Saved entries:
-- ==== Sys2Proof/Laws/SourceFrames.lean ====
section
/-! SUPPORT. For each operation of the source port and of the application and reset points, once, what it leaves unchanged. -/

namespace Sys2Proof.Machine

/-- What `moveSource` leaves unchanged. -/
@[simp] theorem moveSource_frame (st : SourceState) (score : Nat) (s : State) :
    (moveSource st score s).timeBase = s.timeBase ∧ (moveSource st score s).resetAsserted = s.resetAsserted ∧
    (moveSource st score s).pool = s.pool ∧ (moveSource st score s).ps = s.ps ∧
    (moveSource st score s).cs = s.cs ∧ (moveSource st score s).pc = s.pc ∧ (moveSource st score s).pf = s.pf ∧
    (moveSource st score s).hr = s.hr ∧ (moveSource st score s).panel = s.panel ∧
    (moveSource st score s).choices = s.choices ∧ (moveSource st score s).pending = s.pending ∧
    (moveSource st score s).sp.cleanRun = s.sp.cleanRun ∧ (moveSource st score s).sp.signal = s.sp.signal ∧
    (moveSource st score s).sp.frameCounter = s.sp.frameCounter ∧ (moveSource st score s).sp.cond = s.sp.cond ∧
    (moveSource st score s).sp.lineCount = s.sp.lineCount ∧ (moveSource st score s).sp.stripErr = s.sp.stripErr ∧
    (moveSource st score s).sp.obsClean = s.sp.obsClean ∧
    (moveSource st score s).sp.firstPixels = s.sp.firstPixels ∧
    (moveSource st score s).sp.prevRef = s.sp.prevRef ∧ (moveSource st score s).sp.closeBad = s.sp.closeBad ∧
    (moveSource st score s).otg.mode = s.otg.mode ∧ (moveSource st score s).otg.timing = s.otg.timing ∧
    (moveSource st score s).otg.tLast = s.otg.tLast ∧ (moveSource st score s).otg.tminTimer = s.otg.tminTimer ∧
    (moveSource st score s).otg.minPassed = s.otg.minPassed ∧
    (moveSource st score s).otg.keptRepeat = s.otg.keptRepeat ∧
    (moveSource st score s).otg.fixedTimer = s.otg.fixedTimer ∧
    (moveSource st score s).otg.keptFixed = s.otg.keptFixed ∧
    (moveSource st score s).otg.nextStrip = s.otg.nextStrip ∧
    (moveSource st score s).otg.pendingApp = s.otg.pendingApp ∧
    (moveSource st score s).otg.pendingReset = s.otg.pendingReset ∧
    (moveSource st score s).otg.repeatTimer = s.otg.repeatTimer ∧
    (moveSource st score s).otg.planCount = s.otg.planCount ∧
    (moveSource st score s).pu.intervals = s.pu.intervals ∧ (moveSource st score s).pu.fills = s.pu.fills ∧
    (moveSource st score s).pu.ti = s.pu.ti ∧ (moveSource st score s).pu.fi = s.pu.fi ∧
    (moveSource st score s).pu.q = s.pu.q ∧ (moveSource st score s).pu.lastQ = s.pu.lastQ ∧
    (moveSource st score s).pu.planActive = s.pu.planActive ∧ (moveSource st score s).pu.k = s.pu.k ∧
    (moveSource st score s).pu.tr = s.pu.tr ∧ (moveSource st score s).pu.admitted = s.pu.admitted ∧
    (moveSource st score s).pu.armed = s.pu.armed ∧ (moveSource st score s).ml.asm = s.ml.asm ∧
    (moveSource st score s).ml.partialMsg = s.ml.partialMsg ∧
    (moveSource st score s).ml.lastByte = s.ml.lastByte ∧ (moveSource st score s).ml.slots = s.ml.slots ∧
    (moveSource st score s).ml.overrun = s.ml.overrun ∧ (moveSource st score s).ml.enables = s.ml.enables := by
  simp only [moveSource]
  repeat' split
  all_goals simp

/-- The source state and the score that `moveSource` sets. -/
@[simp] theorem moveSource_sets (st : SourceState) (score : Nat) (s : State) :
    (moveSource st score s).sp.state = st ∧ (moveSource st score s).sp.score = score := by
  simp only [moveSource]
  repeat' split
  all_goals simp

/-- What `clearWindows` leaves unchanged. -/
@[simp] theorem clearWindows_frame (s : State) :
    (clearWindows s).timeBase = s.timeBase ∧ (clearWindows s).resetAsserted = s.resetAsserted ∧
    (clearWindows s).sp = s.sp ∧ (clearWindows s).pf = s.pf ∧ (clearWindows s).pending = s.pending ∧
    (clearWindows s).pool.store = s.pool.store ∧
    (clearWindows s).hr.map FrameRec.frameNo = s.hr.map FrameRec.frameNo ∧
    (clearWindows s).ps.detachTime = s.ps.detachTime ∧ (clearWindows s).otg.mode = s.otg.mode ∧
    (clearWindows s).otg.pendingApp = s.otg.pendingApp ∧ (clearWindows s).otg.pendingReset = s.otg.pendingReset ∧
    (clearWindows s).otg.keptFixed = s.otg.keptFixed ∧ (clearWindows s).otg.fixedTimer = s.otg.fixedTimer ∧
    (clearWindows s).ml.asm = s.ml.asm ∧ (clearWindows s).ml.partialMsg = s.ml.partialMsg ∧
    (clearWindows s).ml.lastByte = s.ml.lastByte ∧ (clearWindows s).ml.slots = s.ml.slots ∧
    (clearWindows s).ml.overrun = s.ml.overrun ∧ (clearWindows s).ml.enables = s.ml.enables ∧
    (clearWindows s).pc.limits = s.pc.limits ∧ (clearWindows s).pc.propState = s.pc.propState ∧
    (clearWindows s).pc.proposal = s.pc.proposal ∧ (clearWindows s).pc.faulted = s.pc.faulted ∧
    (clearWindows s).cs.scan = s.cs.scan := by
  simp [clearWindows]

- **Exercise**:
The required answer is the run of lines above, starting at the line with "(moveSource st score s).otg.pendingApp" and ending at the line with "(moveSource st score s).pu.planActive", reproduced exactly with both ends.

- **The completed task**:
    (moveSource st score s).otg.pendingApp = s.otg.pendingApp ∧
    (moveSource st score s).otg.pendingReset = s.otg.pendingReset ∧
    (moveSource st score s).otg.repeatTimer = s.otg.repeatTimer ∧
    (moveSource st score s).otg.planCount = s.otg.planCount ∧
    (moveSource st score s).pu.intervals = s.pu.intervals ∧ (moveSource st score s).pu.fills = s.pu.fills ∧
    (moveSource st score s).pu.ti = s.pu.ti ∧ (moveSource st score s).pu.fi = s.pu.fi ∧
    (moveSource st score s).pu.q = s.pu.q ∧ (moveSource st score s).pu.lastQ = s.pu.lastQ ∧
    (moveSource st score s).pu.planActive = s.pu.planActive ∧ (moveSource st score s).pu.k = s.pu.k ∧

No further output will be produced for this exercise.